The application of the bell curve in performance management assumes that in any work force population, performance will follow the normal distribution, with the majority of the employees tending towards the average, a few above it and a few below. This implies that performance is relative and not absolute. Thus, even if an employee has exceeded his goals, he may still not be rated better than ‘meets expectations’ if his peers have done better still. Likewise, it forces managements (again on a relative scale) to identify those who are less than good. Thus, an employee who has met all his goals may still end up in the ‘partially met or did not meet expectations’ list.
If employees who have met their goals get a ‘met expectations’ rating, if those who have exceeded them are rated as having ‘exceeded expectations’, if those who have not met expectations get a ‘partially met expectations’ rating and if all these categories conform to the desired distribution, only then would one have no problem with the bell curve.
Problems arise because a lot many more employees than are permitted to be ranked as having ‘exceeded expectations’ are given that rating. And on the other hand, fewer employees than required by the bell curve are given the ‘partially met expectations’ rating.
The problem is acute when the company or business unit has over-achieved on its business targets. In such a case, there is a clamour for the curve to be shifted to allow for a higher proportion of the work force to be rated outstanding, and fewer (or none at all) to be rated as partially meeting or not meeting expectations.
Yet when business results are poorer than budgeted, no one suggests that a higher proportion of the work force must, in such a case, be rated as not having met expectations! Managers find it hard to explain that regardless of business unit performance, there can only be a select few (as per the normal distribution) who could have been truly outstanding, and that likewise, the proportion of relatively weak performers will remain the same regardless of business results. If it is desired to reward employees in an exceptionally good year, the way to do it would be to increase the incentive pay applicable to each level of performance, rather than to shift the bell curve. Contrarily, in a poor year, there would still be a select few outstanding performers but incentive payouts would be sharply reduced.
In India, the bell curve has proven even more problematic as managers fear that employees rated good or less than good will leave them, thereby jeopardising their own performance in the year to come.

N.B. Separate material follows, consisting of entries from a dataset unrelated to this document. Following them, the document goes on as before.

/-- Entry table rows: Source snapshot list, Train-line source severity, Train-line source enable, Last-words delay, Interrupt severity, Software trigger, Clear, Cursor, Entry at cursor, Recorder status, Recorder counters, Operating time. -/
def objRows14 : List Obj := [
  ⟨0x2a02, 0x2a02, 0x1b, 0x1c, .uint 1, .rw, 2, 0, 32, 10, .yes, []⟩,
  ⟨0x2a02, 0x2a02, 0x1d, 0x1d, .uint 1, .rw, 2, 0, 32, 8, .yes, []⟩,
  ⟨0x2a02, 0x2a02, 0x1e, 0x1e, .uint 1, .rw, 2, 0, 32, 11, .yes, []⟩,
  ⟨0x2a02, 0x2a02, 0x1f, 0x1f, .uint 1, .rw, 2, 0, 32, 10, .yes, []⟩,
  ⟨0x2a02, 0x2a02, 0x20, 0x28, .uint 1, .rw, 2, 0, 32, 0, .yes, []⟩,
  ⟨0x2a02, 0x2a02, 0x29, 0x38, .uint 1, .rw, 2, 0, 32, 12, .yes, []⟩,
  ⟨0x2a02, 0x2a02, 0x39, 0x40, .uint 1, .rw, 2, 0, 32, 0, .yes, []⟩,
  ⟨0x2a03, 0x2a03, 0x29, 0x38, .uint 1, .rw, 2, 0, 7, 3, .yes, []⟩,
  ⟨0x2a04, 0x2a04, 0x29, 0x38, .bool, .rw, 2, 0, 1, 0, .yes, []⟩,
  ⟨0x2a05, 0x2a05, 0x0, 0x0, .uint 4, .rw, 2, 1, 16, 8, .yes, []⟩,
  ⟨0x2a06, 0x2a06, 0x0, 0x0, .uint 1, .rw, 1, 0, 7, 4, .yes, []⟩,
  ⟨0x2a10, 0x2a10, 0x0, 0x0, .oct 10, .wo, 1, 0, 0, 0, .no, []⟩,
  ⟨0x2a20, 0x2a20, 0x0, 0x0, .uint 1, .wo, 2, 0, 7, 0, .no, []⟩,
  ⟨0x2a21, 0x2a21, 0x0, 0x0, .uint 4, .rw, 0, 0, 4294967295, 0, .no, []⟩,
  ⟨0x2a22, 0x2a22, 0x0, 0x0, .dom 65536, .ro, 0, 0, 0, 0, .no, []⟩,
  ⟨0x2a23, 0x2a23, 0x0, 0x0, .uint 4, .ro, 0, 0, 4294967295, 0, .no, []⟩,
  ⟨0x2a24, 0x2a24, 0x1, 0x7, .uint 4, .ro, 0, 0, 4294967295, 0, .no, []⟩,
  ⟨0x2a25, 0x2a25, 0x0, 0x0, .uint 8, .ro, 0, 0, 18446744073709551615, 0, .no, []⟩]

/-- Entry table rows: Power-cycle count, Snapshot lists 1–32, Input enable, Nominal voltage, Debounce, Threshold loop mode, High fraction, Low fraction, Fixed high threshold, Fixed low threshold, Input invert, Output mode, Output safe state, Follow input mask, Follow function, On delay, Off delay, Trip time. -/
def objRows15 : List Obj := [
  ⟨0x2a26, 0x2a26, 0x0, 0x0, .uint 4, .ro, 0, 0, 4294967295, 0, .no, []⟩,
  ⟨0x2a40, 0x2a5f, 0x0, 0x0, .dom 1024, .rw, 2, 0, 0, 0, .yes, []⟩,
  ⟨0x2b01, 0x2b01, 0x1, 0x10, .bool, .rw, 1, 0, 1, 1, .yes, []⟩,
  ⟨0x2b02, 0x2b02, 0x1, 0x10, .uint 1, .rw, 2, 0, 255, 110, .yes, [24, 36, 48, 72, 96, 110]⟩,
  ⟨0x2b03, 0x2b03, 0x1, 0x10, .uint 4, .rw, 1, 16, 65535, 2048, .yes, []⟩,
  ⟨0x2b04, 0x2b04, 0x1, 0x10, .uint 1, .rw, 2, 0, 2, 0, .yes, []⟩,
  ⟨0x2b05, 0x2b05, 0x1, 0x10, .uint 1, .rw, 2, 50, 90, 60, .yes, []⟩,
  ⟨0x2b06, 0x2b06, 0x1, 0x10, .uint 1, .rw, 2, 10, 50, 40, .yes, []⟩,
  ⟨0x2b07, 0x2b07, 0x1, 0x10, .uint 2, .rw, 2, 0, 64000, 0, .yes, []⟩,
  ⟨0x2b08, 0x2b08, 0x1, 0x10, .uint 2, .rw, 2, 0, 64000, 0, .yes, []⟩,
  ⟨0x2b09, 0x2b09, 0x1, 0x10, .bool, .rw, 1, 0, 1, 0, .yes, []⟩,
  ⟨0x2b10, 0x2b10, 0x1, 0x8, .uint 1, .rw, 1, 0, 2, 1, .yes, []⟩,
  ⟨0x2b11, 0x2b11, 0x1, 0x8, .uint 1, .rw, 2, 0, 2, 0, .yes, []⟩,
  ⟨0x2b12, 0x2b12, 0x1, 0x8, .uint 2, .rw, 1, 0, 65535, 0, .yes, []⟩,
  ⟨0x2b13, 0x2b13, 0x1, 0x8, .uint 1, .rw, 1, 0, 3, 0, .yes, []⟩,
  ⟨0x2b14, 0x2b14, 0x1, 0x8, .uint 4, .rw, 1, 0, 4096, 0, .yes, []⟩,
  ⟨0x2b15, 0x2b15, 0x1, 0x8, .uint 4, .rw, 1, 0, 4096, 0, .yes, []⟩,
  ⟨0x2b16, 0x2b16, 0x1, 0x8, .uint 4, .rw, 2, 1, 63, 8, .yes, []⟩]

/-- Entry table rows: Retry interval, Open-load threshold, Output command, Coupler close resistance, Coupler open resistance, Train-line status, Input level, Output status, Train-line counters, Cluster enable, Function ownership, Application public key, Firmware image, inactive slot, Activate inactive slot, Security status, MACsec mode, CAK and CKN, MKA hello time. -/
def objRows16 : List Obj := [
  ⟨0x2b17, 0x2b17, 0x1, 0x8, .uint 4, .rw, 2, 0, 15, 1, .yes, []⟩,
  ⟨0x2b18, 0x2b18, 0x1, 0x8, .uint 1, .rw, 2, 1, 100, 5, .yes, []⟩,
  ⟨0x2b20, 0x2b20, 0x0, 0x0, .uint 1, .rw, 1, 0, 255, 0, .no, []⟩,
  ⟨0x2b21, 0x2b21, 0x0, 0x0, .uint 2, .rw, 2, 100, 2000, 500, .yes, []⟩,
  ⟨0x2b22, 0x2b22, 0x0, 0x0, .uint 2, .rw, 2, 3000, 20000, 5000, .yes, []⟩,
  ⟨0x2b30, 0x2b30, 0x0, 0x0, .uint 4, .ro, 0, 0, 4294967295, 0, .no, []⟩,
  ⟨0x2b31, 0x2b31, 0x1, 0x10, .uint 2, .ro, 0, 0, 65535, 0, .no, []⟩,
  ⟨0x2b32, 0x2b32, 0x1, 0x8, .uint 4, .ro, 0, 0, 4294967295, 0, .no, []⟩,
  ⟨0x2b33, 0x2b33, 0x1, 0x8, .uint 4, .ro, 0, 0, 4294967295, 0, .no, []⟩,
  ⟨0x2c01, 0x2c01, 0x0, 0x0, .bool, .rw, 2, 0, 1, 1, .yes, []⟩,
  ⟨0x2c02, 0x2c02, 0x0, 0x0, .uint 1, .rw, 2, 0, 63, 0, .yes, []⟩,
  ⟨0x2c10, 0x2c10, 0x0, 0x0, .oct 97, .wo, 3, 0, 0, 0, .nextReset, []⟩,
  ⟨0x2c20, 0x2c20, 0x0, 0x0, .dom 67108864, .wo, 2, 0, 0, 0, .no, []⟩,
  ⟨0x2c21, 0x2c21, 0x0, 0x0, .uint 1, .wo, 2, 1, 1, 0, .nextReset, []⟩,
  ⟨0x2c22, 0x2c22, 0x0, 0x0, .uint 4, .ro, 0, 0, 4294967295, 0, .no, []⟩,
  ⟨0x2c30, 0x2c30, 0x1, 0x4, .uint 1, .rw, 2, 0, 2, 0, .yes, []⟩,
  ⟨0x2c31, 0x2c31, 0x1, 0x4, .dom 64, .wo, 2, 0, 0, 0, .no, []⟩,
  ⟨0x2c32, 0x2c32, 0x0, 0x0, .uint 4, .rw, 2, 64, 2048, 512, .yes, []⟩]

/-- Entry table rows: Rekey interval, Replay window, Pair status, Pair fault count, Nominal voltage, Sag threshold, Sag hysteresis, Domain enables, Plane out of service, Loop mode, Occupancy target, Loop lower limit, Supply status, Bus and bank voltage, Case temperature, Input power, Domain status, Domain faults. -/
def objRows17 : List Obj := [
  ⟨0x2c33, 0x2c33, 0x0, 0x0, .uint 4, .rw, 2, 16, 65535, 1024, .yes, []⟩,
  ⟨0x2c34, 0x2c34, 0x1, 0x4, .uint 1, .rw, 2, 0, 255, 64, .yes, []⟩,
  ⟨0x2c35, 0x2c35, 0x0, 0x0, .uint 1, .ro, 0, 0, 255, 0, .no, []⟩,
  ⟨0x2c36, 0x2c36, 0x0, 0x0, .uint 4, .ro, 0, 0, 4294967295, 0, .no, []⟩,
  ⟨0x2101, 0x2101, 0x0, 0x0, .uint 1, .rw, 2, 0, 255, 110, .yes, [24, 36, 48, 72, 96, 110]⟩,
  ⟨0x2102, 0x2102, 0x0, 0x0, .uint 1, .rw, 2, 50, 80, 60, .yes, []⟩,
  ⟨0x2103, 0x2103, 0x0, 0x0, .uint 1, .rw, 2, 2, 15, 5, .yes, []⟩,
  ⟨0x2104, 0x2104, 0x0, 0x0, .uint 2, .rw, 2, 0, 65535, 7552, .yes, []⟩,
  ⟨0x2105, 0x2105, 0x0, 0x0, .uint 1, .rw, 2, 0, 3, 0, .yes, []⟩,
  ⟨0x2110, 0x2110, 0x1, 0x8, .uint 1, .rw, 2, 0, 2, 0, .yes, []⟩,
  ⟨0x2111, 0x2111, 0x1, 0x8, .uint 1, .rw, 2, 10, 50, 25, .yes, []⟩,
  ⟨0x2112, 0x2112, 0x1, 0x8, .uint 2, .rw, 2, 620, 800, 620, .yes, []⟩,
  ⟨0x2120, 0x2120, 0x0, 0x0, .uint 4, .ro, 0, 0, 4294967295, 0, .no, []⟩,
  ⟨0x2121, 0x2121, 0x0, 0x0, .uint 4, .ro, 0, 0, 4294967295, 0, .no, []⟩,
  ⟨0x2122, 0x2122, 0x0, 0x0, .int 2, .ro, 0, -32768, 32767, 0, .no, []⟩,
  ⟨0x2123, 0x2123, 0x0, 0x0, .uint 2, .ro, 0, 0, 65535, 0, .no, []⟩,
  ⟨0x2124, 0x2124, 0x0, 0x0, .uint 4, .ro, 0, 0, 4294967295, 0, .no, []⟩,
  ⟨0x2125, 0x2125, 0x0, 0x0, .uint 4, .ro, 0, 0, 4294967295, 0, .no, []⟩]

/-- Entry table rows: Loop status, Power counters, Exit request, Node reset, Host hold time, FAULT recovery delay, Recorder drain limit, Reset cause, Hot-plug status, Hot-plug counters. -/
def objRows18 : List Obj := [
  ⟨0x2126, 0x2126, 0x1, 0x8, .uint 4, .ro, 0, 0, 4294967295, 0, .no, []⟩,
  ⟨0x2130, 0x2130, 0x1, 0x4, .uint 4, .ro, 0, 0, 4294967295, 0, .no, []⟩,
  ⟨0x2140, 0x2140, 0x0, 0x0, .uint 1, .wo, 2, 1, 1, 0, .no, []⟩,
  ⟨0x2141, 0x2141, 0x0, 0x0, .uint 1, .wo, 2, 1, 1, 0, .no, []⟩,
  ⟨0x2142, 0x2142, 0x0, 0x0, .uint 4, .rw, 2, 0, 1024, 64, .yes, []⟩,
  ⟨0x2143, 0x2143, 0x0, 0x0, .uint 4, .rw, 2, 0, 4096, 16, .yes, []⟩,
  ⟨0x2144, 0x2144, 0x0, 0x0, .uint 4, .rw, 2, 8, 256, 64, .yes, []⟩,
  ⟨0x2145, 0x2145, 0x0, 0x0, .uint 4, .ro, 0, 0, 4294967295, 0, .no, []⟩,
  ⟨0x2146, 0x2146, 0x0, 0x0, .uint 4, .ro, 0, 0, 4294967295, 0, .no, []⟩,
  ⟨0x2147, 0x2147, 0x1, 0x3, .uint 4, .ro, 0, 0, 4294967295, 0, .no, []⟩]

/-- RWT register fields that no object mirrors, at index numbers beyond 16 bits: TLN_CTRL.IN_ENABLE, TLN_CTRL.OUT_ENABLE, LINK_CTRL.ENABLE, MAC_CTRL.TX_ENABLE, MAC_CTRL.RX_ENABLE, DUP_CTRL.ENABLE, PTP_PORT_CTRL.TWO_STEP_TX, PAUSE_CTRL.TX_TIME of ports 0 to 3. -/
def objRowsRegisterOnly : List Obj := [
  ⟨0x10010, 0x10010, 0x1, 0x1, .bool, .rw, 0, 0, 1, 1, .yes, []⟩,
  ⟨0x10010, 0x10010, 0x2, 0x2, .bool, .rw, 0, 0, 1, 1, .yes, []⟩,
  ⟨0x10011, 0x10011, 0x1, 0x11, .bool, .rw, 0, 0, 1, 1, .yes, []⟩,
  ⟨0x10012, 0x10012, 0x1, 0x11, .bool, .rw, 0, 0, 1, 1, .yes, []⟩,
  ⟨0x10013, 0x10013, 0x1, 0x11, .bool, .rw, 0, 0, 1, 1, .yes, []⟩,
  ⟨0x10014, 0x10014, 0x1, 0x1, .bool, .rw, 0, 0, 1, 1, .yes, []⟩,
  ⟨0x10015, 0x10015, 0x5, 0x11, .bool, .rw, 0, 0, 1, 0, .yes, []⟩,
  ⟨0x10016, 0x10016, 0x1, 0x4, .uint 2, .rw, 0, 256, 65535, 65535, .yes, []⟩]

/-- Every row of the entry tables. -/
def objRows : List Obj :=
  objRowsCan2 ++ objRows0 ++ objRows1 ++ objRows2 ++ objRows3 ++ objRows4 ++ objRows5 ++ objRows6 ++ objRows7 ++ objRows8 ++ objRows9 ++ objRows10 ++ objRows11 ++ objRows12 ++ objRows13 ++ objRows14 ++ objRows15 ++ objRows16 ++ objRows17 ++ objRows18 ++ objRowsRegisterOnly

/-- The key of an object: index × 256 + sub-index. -/
def key (idx sub : Nat) : Nat := idx * 256 + sub

/-- Row r defines the object (idx, sub). -/
def Obj.covers (r : Obj) (idx sub : Nat) : Bool :=
  decide (r.idxLo ≤ idx ∧ idx ≤ r.idxHi ∧ r.subLo ≤ sub ∧ sub ≤ r.subHi)

/-- The row of an object, where it exists (R315). -/
def objRow (idx sub : Nat) : Option Obj := objRows.find? (fun r => r.covers idx sub)

/-- The row of a key. -/
def keyRow (k : Nat) : Option Obj := objRow (k / 256) (k % 256)

/-- The index exists (R315); the vendor range 0x5000 to 0x5FFF is not documented and holds nothing here (log 30). -/
def indexExists (idx : Nat) : Bool :=
  decide (idx < 0x10000) && objRows.any (fun r => decide (r.idxLo ≤ idx ∧ idx ≤ r.idxHi))

/-- The highest sub-index in use at an index (R288). -/
def highestSub (idx : Nat) : Nat :=
  objRows.foldl (fun m r => if r.idxLo ≤ idx ∧ idx ≤ r.idxHi then max m r.subHi else m) 0

/-- An index is a simple variable: sub-index 0 only (R288). -/
def isSimple (idx : Nat) : Bool := objRows.any (fun r => decide (r.idxLo ≤ idx ∧ idx ≤ r.idxHi ∧ r.subLo = 0))

/-- The size of a type in bytes; 0 for a DOMAIN or string, whose length varies (Table 11.1). -/
def Ty.size : Ty → Nat
  | .bool => 1
  | .uint n => n
  | .int n => n
  | .oct n => n
  | .str => 0
  | .dom _ => 0

/-- A scalar type (R311). -/
def Ty.isScalar : Ty → Bool
  | .bool => true
  | .uint _ => true
  | .int _ => true
  | _ => false

/-- The default of a row (R302): a scalar's bit pattern, or the empty byte string. -/
def Obj.default (r : Obj) : Val := if r.ty.isScalar then .num r.dflt else .bytes []

/-- A value as a number (a byte string counts 0). -/
def valNum : Val → Nat
  | .num n => n
  | .bytes _ => 0

/-- A value as a byte string (a number counts as empty). -/
def valBytes : Val → List Byte
  | .num _ => []
  | .bytes l => l

/-- The applied value of a key: as applied last, or its default (R289, R302). -/
def valOf (s : State) (k : Nat) : Val :=
  match tfind s.od.applied k with
  | some v => v
  | none => ((keyRow k).map Obj.default).getD (.num 0)

/-- The applied number of the object (idx, sub). -/
def cfg (s : State) (idx sub : Nat) : Nat := valNum (valOf s (key idx sub))

/-- The applied number of the object as a truth value. -/
def cfgOn (s : State) (idx sub : Nat) : Bool := cfg s idx sub != 0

The bell curve will work if (in addition to the pre-conditions laid down by Taleb!)
The business is not new or embryonic.
The business environment is not so uncertain and dynamic as to render goal-setting and planning difficult, or in extreme cases, nugatory.
The performance bar rises every year so that only a few can perform outstandingly (at the same time, if goals are seen as unachievable, even the best performers might leave).

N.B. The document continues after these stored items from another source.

/-- DB_META. -/
def dbMetaWord (s : State) : Word :=
  match s.spl.db with
  | [] => 0
  | d :: _ => flagAt 31 true ||| fieldAt 24 6 d.region ||| fieldAt 20 4 d.stream

/-- DB_STATUS. -/
def dbStatusWord (s : State) : Word := flagAt 31 s.spl.dbOverflow ||| fieldAt 0 9 s.spl.db.length

/-- CE_META. -/
def ceMetaWord (s : State) : Word :=
  match s.spl.ce with
  | [] => 0
  | c :: _ => flagAt 31 true ||| fieldAt 24 4 c.stream ||| fieldAt 16 6 c.window ||| fieldAt 8 2 c.kind ||| fieldAt 0 4 c.code

/-- CE_STATUS. -/
def ceStatusWord (s : State) : Word := flagAt 31 s.spl.ceLost ||| fieldAt 0 7 s.spl.ce.length

/-- The seven words of a posted-failure entry, PWF_META to PWF_TIME (Table 8.7). -/
def pwfWords (e : Pwf) : List Word :=
  [flagAt 31 true ||| fieldAt 24 4 e.stream ||| fieldAt 16 6 e.window ||| fieldAt 8 6 e.region ||| fieldAt 0 4 e.cause,
   word e.offset, word e.uid.toNat, word (e.uid.toNat / 2 ^ 32), e.seq, word e.len, e.time]

/-- PWF_STATUS. -/
def pwfStatusWord (s : State) : Word := flagAt 31 s.spl.pwfLost ||| fieldAt 0 7 s.spl.pwf.length

/-- ABORT_RESULT. -/
def abortWord (s : State) : Word := flagAt 31 s.spl.abortDone ||| fieldAt 16 10 s.spl.aborted ||| fieldAt 0 10 s.spl.tooLate

/-- The four words of a prefetch-discard entry (Table 8.7). -/
def pdlWords (e : Pdl) : List Word :=
  [flagAt 31 true ||| fieldAt 24 4 e.stream ||| fieldAt 16 6 e.window ||| fieldAt 0 9 e.len, word e.offset, e.seq, e.time]

/-! ### Check unit (R269) -/

/-- CHK_CTRL as it reads. -/
def chkCtrlWord (s : State) : Word := flagAt 2 s.chk.irqEn ||| flagAt 1 s.chk.prefixEn ||| flagAt 0 s.chk.enable

/-- CHK_STATUS. -/
def chkStatusWord (s : State) : Word :=
  flagAt 31 s.chk.err ||| flagAt 30 s.chk.collision ||| flagAt 29 s.chk.done ||| flagAt 28 (s.chk.run ≠ .idle)
    ||| flagAt 27 (!s.chk.enable && s.chk.run = .idle) ||| fieldAt 0 27 s.chk.count

/-! ### Process data (R286) -/

/-- CAN port c, source n, sink n. -/
def canSt (s : State) (c : Nat) : CanSt := tget s.pdb.cans c {}
def srcSt (s : State) (n : Nat) : SrcSt := tget s.pdb.srcs n {}
def sinkSt (s : State) (n : Nat) : SinkSt := tget s.pdb.sinks n {}

/-- A CAN port is in bus-off (0x1001 bit 4). -/
def canBusOffAny (s : State) : Bool := (canSt s 0).state = 2 || (canSt s 1).state = 2

/-- CANx_STATUS. -/
def canWord (s : State) (c : Nat) : Word :=
  fieldAt 16 9 (canSt s c).tec ||| fieldAt 8 8 (canSt s c).rec_ ||| fieldAt 0 2 (canSt s c).state

/-- MVB_STATUS. -/
def mvbWord (s : State) : Word := flagAt 8 s.pdb.silent ||| flagAt 1 s.pdb.line2 ||| flagAt 0 s.pdb.line1

/-- SRC_STALE word k. -/
def staleWord (s : State) (k : Nat) : Word :=
  (List.range 32).foldl (fun w j => if (srcSt s (32 * k + j)).fresh then w else w ||| word (2 ^ j)) 0

/-! ### Access to the registers (R408, R409, R463) -/

/-- The non-owner of a single-consumer function accesses it (R409): bit n of FEAT_OWN gives it to the cores. -/
def featDenied (s : State) (who : Requester) (n : Nat) : Bool :=
  ((cfg s 0x2C02 0).testBit n) != (who = .core)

Goal-setting is rigorous and goals are not sandbagged, so that the “outstanding” category does not become a cosy club whose entry is forbidden to others.
The organisation is able to understand performance, not merely measure it; this means moderating ratings where performance was influenced by external factors (positively or adversely) at both the organisational and individual level.
The process is seen as fair, and the majority of the work force accepts and acknowledges those amongst their peers who have achieved an ‘exceeded expectations’ rating, and those who have been rated as ‘partially meets expectations’.
The sample size is reasonably large.
Jobs and performance can indeed be compared across functions.
The process is communicated effectively and clearly to all employees.
Opprobrium is not associated with a ‘meets expectations’ rating, and it is accepted that an employee who consistently meets difficult targets is a high performer.
This last point is especially important because in many organisations in India, rewards and career progression are disproportionately stacked in favour of the top rated performers. So the vast majority in the ‘meets expectation’ category feels hard done by, and fights to be rated higher. The answer to this is to formulate and communicate a rational compensation policy and career framework. The firm’s desired positioning relative to market, its policy regarding functional and performance premiums, and career growth for different levels of performance should form part of such a policy framework.
If these conditions are met, there is no reason why, over time, the bell curve should not come to be accepted as reflecting workforce performance reality.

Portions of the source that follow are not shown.